Notice that there is always an optimal solution in which we choose $N-K$ consecutive numbers in a sorted array.

Proof

Let $a$ and $b$ be the values of the greatest and the smallest chosen number in an optimal solution. Consider two cases:

1. If there does not exist an unchosen number $c$ in the sorted array from the interval $(a,b)$, a subsequence of consecutive elements is chosen and the proof is finished.

2. Else, determine which number out of $a$ and $b$ has the greater distance to the set of chosen numbers. We remove it, and pick $c$ instead. The greatest absolute difference $M$ is now decreased because $b-c$ (or $c-a$) is less than $b-a$. By removing a number we have not increased the smallest absolute difference $m$ because we have removed the greater of the two differences (distances). By adding $c$, the difference of its two chosen neighbours in a sorted array is divided in two parts, so $m$ is not increased this way. We have thus proved that each optimal solution can be reduced to the consecutive subsequence in a sorted array.

Here is a simple solution with a time complexity of $\mathcal{O}(N^2)$ which sorts the array, for each of its substrings of the length $N-K$ calculates the smallest and the greatest difference and returns the best solution. This solution is worth $50\mathrm{\%}$ of total points.
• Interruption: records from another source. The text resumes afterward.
structure PairState where
  role : Role
  claim : W32
  /-- The own claim is to be withdrawn once the field die reports RELEASED or SAFE (R333). -/
  withdrawing : Bool
  lastClaim : W32
  /-- Highest epoch seen (R329). -/
  high : BitVec 31
  take : Option TakeFor
  /-- A take failed with POWER and is made again when the warning clears (R610). -/
  retake : Option TakeFor
  pclaim : W32
  prole : Role
  pmirror : Nat
  pflags : Nat
  cwOk : Bool
  cwClaim : W32
  cwSilent : Bool
  cwStage : Nat
  /-- The claim wire has been lost for 1 s (R558). -/
  cwLong : Bool
  present : Bool
  /-- Heartbeats missed in a row (R327). -/
  missing : Nat
  incompat : Bool
  swapRefused : Bool
  lagSeen : Bool
  mirror : Mirror
  /-- SEQ of the last HELLO received. -/
  lastHello : W32
  /-- SEQ of the next frame to send. -/
  txSeq : W32
  /-- SEQ of the last frame received; none before the first. -/
  rxSeq : Option W32
  txQueue : List TxFrame
  /-- The last frame sent. -/
  txLast : Option SentFrame
  /-- SEQ of the last DELTA frame sent or applied. -/
  dseq : W32
  /-- Bytes in the delta queue (R343). -/
  queueBytes : Nat
  /-- Records of a delta whose LAST frame has not arrived. -/
  rxDelta : List (Nat × W36)
  rxDeltaOk : Bool
  /-- Words still to send in a resync, none when none runs; and the words sent. -/
  resyncLeft : Option (List Nat)
  resyncSent : Nat
  resyncTotal : Nat
  /-- Mirrored state of the tasks (R341, R348). -/
  mtasks : Vector (Option Trailer) 16
  /-- HAND_OUT: HAND was sent and CONFIRM is awaited. -/
  handSent : Bool
  /-- A change of role whose first cycle start ends the HANDTIME measurement; unit time at its trigger. -/
  trigger : Option W72
  /-- Microseconds until the periodic swap of an ACTIVE part (R346). -/
  swapLeft : Option Nat
  handTime : Nat
  delay : Nat
  linkErr : Nat
  missed : Nat
  lags : Nat
  swaps : Nat
  swapRetry : Nat
  resyncPace : Nat
  /-- The unit time is to be set from the next HEARTBEAT (R342); true where a demotion calls for it. -/
  utDue : Option Bool
  /-- Root clocks by which a standby lengthens (1) or shortens (-1) each of its ticks (R342). -/
  slew : Int
  /-- Demoted under R338: STANDBY once the field die reports RELEASED. -/
  demoting : Bool
  /-- A refused periodic swap waits to be retried (R347). -/
  swapRetryDue : Bool
  deriving DecidableEq, Repr

/-! ### The Headframe (R356-R373) -/

/-- A frame of the frame stack (R367). -/
structure HfFrame where
  pc : BitVec 15
  n : Bool
  z : Bool
  c : Bool
  v : Bool
  p : Bool
  ie : Bool
  level : Nat
  bank : BitVec 3
  deriving DecidableEq, Repr

/-- An SVC request (R370). -/
structure SvcReq where
  code : W16
  laneB : Bool
  retry : Bool
  ord : Nat
  task : Task
  cycle : W32
  x : List W36
  deriving DecidableEq, Repr

/-- A lane-window latch half: the lane word it was made for and its value (R39). -/
structure WinHalf where
  laneB : Bool
  addr : Nat
  value : W16
  deriving DecidableEq, Repr

structure HfState where
  w : Vector W16 16
  n : Bool
  z : Bool
  c : Bool
  v : Bool
  pc : BitVec 15
  ie : Bool
  p : Bool
  /-- WAIT has halted fetching (R361); a double fault has stopped it (R368); a debug session has halted it (R572). -/
  waiting : Bool
  dead : Bool
  halted : Bool
  /-- Instruction RAM, local RAM (R32). -/
  imem : Mem 32
  ram : Mem 16
  level : Nat
  /-- Integrator mask of vectors 26-31: bit i masks vector 26 + i (R366). -/
  imask : BitVec 6
  /-- Pending SWI events, vectors 26-31. -/
  swi : BitVec 6
  frames : List HfFrame
  /-- HF.IEN_HI:HF.IEN_LO. -/
  ien : W32
  perm : Vector W16 4
  perm4 : W16
  locked : Bool
  intStop : Bool
  double : Bool
  faultValid : Bool
  faultPf : Bool
  faultVec : Nat
  faultPc : BitVec 15
  faultAddr : W16
  svcq : List SvcReq
  /-- Requests served, for R371: task, cycle number, ordinal. -/
  served : List (Task × W32 × Nat)
  /-- The integrator partition holds something (R357). -/
  intPart : Bool
  winCtl : W16
  winPartial : Bool
  winNotEdit : Bool
  winQfull : Bool
  winRange : Bool
  winSeg : Bool
  /-- Read latch: the lane word it holds (R37). -/
  winRead : Option (Bool × Nat × W36)
  win0 : Option WinHalf
  win1 : Option WinHalf
  bank : BitVec 3
  /-- Value that the last port-read command returned. -/
  portIn : W16
  /-- Conditions of vectors 7, 8, 19, 20 and 21 that no port holds: recovery end, role change, flash port done, engine done,
  store done (R366). -/
  noteAssay : Bool
  noteRole : Bool
  noteFlash : Bool
  noteCrypto : Bool
  notePillar : Bool
  /-- A single step is allowed to a halted Headframe (R572). -/
  stepOne : Bool
  deriving DecidableEq, Repr

/-! ### The field die and the die-to-die link (R21-R23, R374-R395) -/

/-- A test pulse under way (R384). -/
inductive Pulse where
  | dark | bright
  deriving DecidableEq, Repr

/-- One channel of the field die. Times are counted in input samples, one every 10 µs (R376). -/
structure ChanSt where
  cfg : FieldRec
  raw : Bool
  filt : Bool
  /-- Samples in a row that have shown a raw state other than the filtered one. -/
  filtCount : Nat
  /-- Samples in a row with the sense current below 0.5 mA, at or above it, and above 4.0 mA (R378). -/
  lowCount : Nat
  okCount : Nat
  highCount : Nat
  wireBreak : Bool
  senseHigh : Bool
  overload : Bool
  overtemp : Bool
  thermalLatch : Bool
  openOn : Bool
  openOff : Bool
  mismatch : Bool
  pulseFail : Bool
  /-- In thermal shutdown, and shutdowns with no driver-off state between (R386). -/
  thermal : Bool
  shutdowns : Nat
  latched : Bool
  /-- The commanded bit of the last accepted frame (R382). -/
  cmd : Bool
  /-- Driver state, and the sample numbers of its last change and last switch-on (R381, R383). -/
  driver : Bool
  changedAt : Option Nat
  onAt : Option Nat
  pulse : Option Pulse
  /-- The last slot's pulse passed or is not called for, so that a pull test may follow (R387). -/
  pulsePassed : Bool
  pull : Bool
  missed : Nat
  /-- Land reading of MODE 3: read-back state (R383). -/
  rb : Bool
  /-- FLD.CHn_I. -/
  current : W16
  deriving DecidableEq, Repr

/-- The field die. -/
structure FdState where
  ch : Vector ChanSt 32
  /-- Number of input samples taken. -/
  now : Nat
  stage : Stage
  silent : Bool
  released : Bool
  safeReq : Bool
  claim : W32
  cwValid : Bool
  cwClaim : W32
  cwSilent : Bool
  cwStage : Nat
  /-- SEQ of the last frame accepted from the logic die; none before the first. -/
  rxSeq : Option W16
  discarded : Nat
  txSeq : W16
  vfLow : Bool
  vfBelow : Nat
  vfAbove : Nat
  vfield : W16
  temp : Byte
  silenceMs : Byte
  pulsePer : Nat
  openMa : Nat
  /-- Firmware is loaded (R391 LOAD). -/
  loaded : Bool
  configured : Bool
  /-- FIELDTEST is current: the lands are switched away from their stages; and after it the outputs are held OFF until the next
  start (R569). -/
  loopback : Bool
  heldOff : Bool
  /-- When the silence episode in progress began, in the field die's own samples of 10 µs (R388). -/
  silentSince : Option Nat
  /-- The last claim wire frame and STATUS frame sent. -/
  cwSent : Option (BitVec 48)
  statusSent : Option (W16 × StatusPayload)
  /-- The last STATUS frame as it left, 36 bytes (R391, R392). -/
  statusBytes : List Byte
  /-- A STATUS frame is due: a frame was accepted, or a filtered state, a diagnostic or VF_LOW changed (R22, R393). -/
  statusDue : Bool
  /-- XBAR 1 structure frames (R391). -/
  frames : List FrameRec
  deriving DecidableEq, Repr

/-- A COMMAND frame that waits to be sent (R393). -/
structure WaitCmd where
  out : W32
  stamp : W32
  release : Bool
  deriving DecidableEq, Repr

/-- The logic die's side of the die-to-die link and the FLD ports. -/
structure FldState where
  waiting : Option WaitCmd
  /-- A HEARTBEAT frame is due (R22). -/
  hbDue : Bool
  /-- The last frame sent: its number and its content. -/
  sent : Option (W16 × LogicFrame)
  /-- The frames sent from the last content that a STATUS frame acknowledged on, oldest first (R22, R557). -/
  unacked : List (W16 × LogicFrame)
  /-- The bytes of the last frame sent, where R391 gives its layout. -/
  sentBytes : List Byte
  /-- The expert settings have changed: a CONFIG frame is due (R395). -/
  configDue : Bool
  txSeq : W16
  rxSeq : Option W16
  out : W32
  stamp : W32
  /-- RELEASE is set in the next command frame (R389). -/
  releaseNext : Bool
  /-- The first released commit after task start has not yet been sent (R389). -/
  firstRelease : Bool
  /-- Channels whose latch is released at the next command frame (R395). -/
  latchRel : W32
  inp : W32
  diag : W32
  rb : W32
  stage : Nat
  latched : Bool
  vfLow : Bool
  temp : Byte
  vfield : W16
  link : Bool
  errRx : Nat
  errFd : Nat
  silentCnt : Nat
  selftest : Bool
  fwOk : Bool
  pulsePer : Nat
  openMa : Nat
  deriving DecidableEq, Repr

/-! ### The message bus controllers (R396-R420) -/

/-- MBn.STAT.STATE (R419). -/
inductive BusPhase where
  | disabled | integrating | active | passive | busOff | recovering
  deriving DecidableEq, Repr

/-- One set of bit timing values (R400, R420): BRP, TSEG1, TSEG2, SJW as numbers. -/
structure BitTiming where
  brp : Nat
  tseg1 : Nat
  tseg2 : Nat
  sjw : Nat
  deriving DecidableEq, Repr

/-- Why a mailbox that is being sent will end if its frame fails (R407). -/
inductive MbEnd where
  | none | expired | aborted
  deriving DecidableEq, Repr

/-- One controller; its mailboxes, FIFO entries and filters lie in message RAM (R403). -/
structure MbState where
  phase : BusPhase
  listen : Bool
  ard : Bool
  ardIdx : Nat
  /-- Valid frames in a row with the pair under trial, each with its SOF stamp and the filter that decides it (R409, R412, R414). -/
  ardRun : List (CanFrame × W32 × Option (Nat × Bool))
  found : Bool
  rateIdx : Nat
  tec : Nat
  rec_ : Nat
  alone : Bool
  held : Bool
  mbxDenied : Bool
  rxOvr : Bool
  pxe : Bool
  timDenied : Bool
  /-- The state vector condition stands until MBn.ERRCODE is read (R419 IEN.STATE). -/
  stateChanged : Bool
  txDone : BitVec 64
  /-- Mailboxes whose lifetime runs, and how a mailbox being sent ends if its frame fails. -/
  lifeOn : BitVec 64
  ending : MbEnd
  /-- The mailbox being sent, its frame, and the bus time at its SOF. -/
  sending : Option (Fin 64 × CanFrame × W32)
  rxHead : Nat
  rxCount : Nat
  rxOvrCount : Nat
  noAck : Nat
  tdc : Byte
  /-- The secondary sample point after the last measurement, in protocol clocks (R402). -/
  ssp : Nat
  ien : BitVec 6
  timeHi : W16
  errData : Bool
  errCode : Nat
  nom : BitTiming
  dat : BitTiming
  /-- NBT0, NBT1, DBT0 and DBT1 as they stand: a write of NBT0 applies what was written to the other three (R420). -/
  nbt0 : W16
  newNbt1 : W16
  newDbt0 : W16
  newDbt1 : W16
  /-- One of the four was written since the start, and a written set is in use (R16, R401). -/
  nbtWritten : Bool
  timWritten : Bool
  /-- A timing set accepted during a frame; it takes effect after that frame (R401). -/
  newTiming : Option (BitTiming × BitTiming)
  tdcOff : Bool
  tdcOffset : Byte
  hold : Bool
  ardDwell : Nat
  deriving DecidableEq, Repr

/-! ### Ingress, egress, the host port and Obtum (R421-R444) -/

/-- One ingress block: its open set, last application and count (R424-R426, R444). -/
structure IngBlk where
  /-- Frames received of the open set, none when no set is open. -/
  open_ : Option (List Nat)
  /-- Unit time of the last application; for field blocks also of the last accepted status frame (R426). -/
  fresh : Option W72
  /-- Unit time of the last application (ING.BLK_AGE). -/
  last : Option W72
  count : W16
  valid : Bool
  deriving DecidableEq, Repr

/-- A complete block that waits to be applied (R425): its words and its validity. -/
structure ReadyBlk where
  block : Block
  words : List W36
  valid : Bool
  /-- The delivery list was full when it was first due (R279). -/
  heldNoted : Bool
  deriving DecidableEq, Repr

/-- One egress block: sequence counter, last release and count (R428, R444). -/
structure EgrBlk where
  seq : BitVec 7
  /-- SEQ of the last release. -/
  lastSeq : BitVec 7
  last : Option W72
  count : W16
  deriving DecidableEq, Repr

/-- A queued egress frame (R429, R430). -/
structure EgrFrame where
  block : Block
  frame : CanFrame
  deriving DecidableEq, Repr

structure IngState where
  blocks : List (Block × IngBlk)
  /-- The staging store of 32,768 words (R76). -/
  staging : Mem 36
  ready : List ReadyBlk
  egr : List (Block × EgrBlk)
  /-- Egress queues of the four buses, and the block that each egress mailbox holds (R430). -/
  queue : Vector (List EgrFrame) 4
  loaded : Vector (List (Fin 64 × Block)) 4
  sel : W16
  malformed : Nat
  orphan : Nat
  incomplete : Nat
  withdrawn : Nat
  recErr : Nat
  setMs : Nat
  obtGap : Nat
  deriving DecidableEq, Repr

structure HostState where
  /-- Mailboxes belled and awaiting firmware (HOST.PEND). -/
  pend : Byte
  done : Byte
  irqen : Byte
  win : W16
  winWrite : Bool
  winRange : Bool
  winSeg : Bool
  errCmd : Bool
  errBusyWr : Bool
  errBell : Bool
  errWinWr : Bool
  winOff : Bool
  xcount : Nat
  dummy : Nat
  /-- HOST_INT is low (R435). -/
  intLow : Bool
  /-- Bytes returned by the last read burst or read status (R433). -/
  lastRead : List Byte
  deriving DecidableEq, Repr

/-- A session of UPDATE_BEGIN (R441, R536). -/
structure UpdSession where
  owner : ObtChan
  kind : ImageKind
  slotB : Bool
  length : Nat
  /-- Next half expected: twice the block index plus the half. -/
  nextHalf : Nat
  half0 : List Byte
  crc0 : W32
  /-- WRAP as received, and the tag bytes that the stream has brought so far (R533, R536). -/
  wrap : List Byte
  tag : List Byte
  deriving DecidableEq, Repr

/-- A request being received on a service bus (R438). -/
structure BusReq where
  next : Nat
  bytes : List Byte
  deriving DecidableEq, Repr

structure ObtState where
  /-- The nonce last issued, with its age in 1/1,024 s, while unused (R440 NONCE). -/
  nonce : Option (List Byte × Nat)
  nonces : Nat
  sessions : List UpdSession
  /-- Requests in reception on the service buses; whole requests of every channel that await firmware, in order of arrival (R439). -/
  rx : Vector (Option BusReq) 4
  reqs : List (ObtChan × List Byte)
  /-- Response last given on each service bus (R438). -/
  resp : Vector (List Byte) 4
  /-- Segments of responses that no mailbox has taken yet (R438). -/
  segs : Vector (List (List Byte)) 4
  deriving DecidableEq, Repr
Notice that the greatest difference is actually the difference between the first and the last element of the substring and we can calculate it in a constant time complexity for each substring. If we keep the last $N-K-1$ differences of consecutive array elements in a structure like a balanced binary tree, the smallest difference can be obtained in constant time complexity, but the operations of inserting and deleting have a logarithmic time complexity. This way we lower the complexity to $\mathcal{O}(N\log N)$. This solution is worth $70\mathrm{\%}$ of total points.

Notice that the elements of the array are limited to the interval of $R$ integers. We can therefore use a counting sort in the complexity of $\mathcal{O}(N+R)$ to sort them. It is enough to calculate the frequency of each number in the interval and passing along the frequency array to generate a sorted array.

Let us take a look at the data structure we use to keep the differences of consecutive elements of the array. If the newly inserted difference is smaller than another difference in the structure, the other one will never be the smallest because it will be deleted before the newly inserted one. Therefore, the differences can be kept in a monotonous deque with two ends. The smallest difference in the substring will be the one at the beginning of the deque. Since $N-1$ differences of consecutive elements will be inserted and deleted exactly once, we lower the time complexity to $\mathcal{O}(N+R)$ and achieve full points.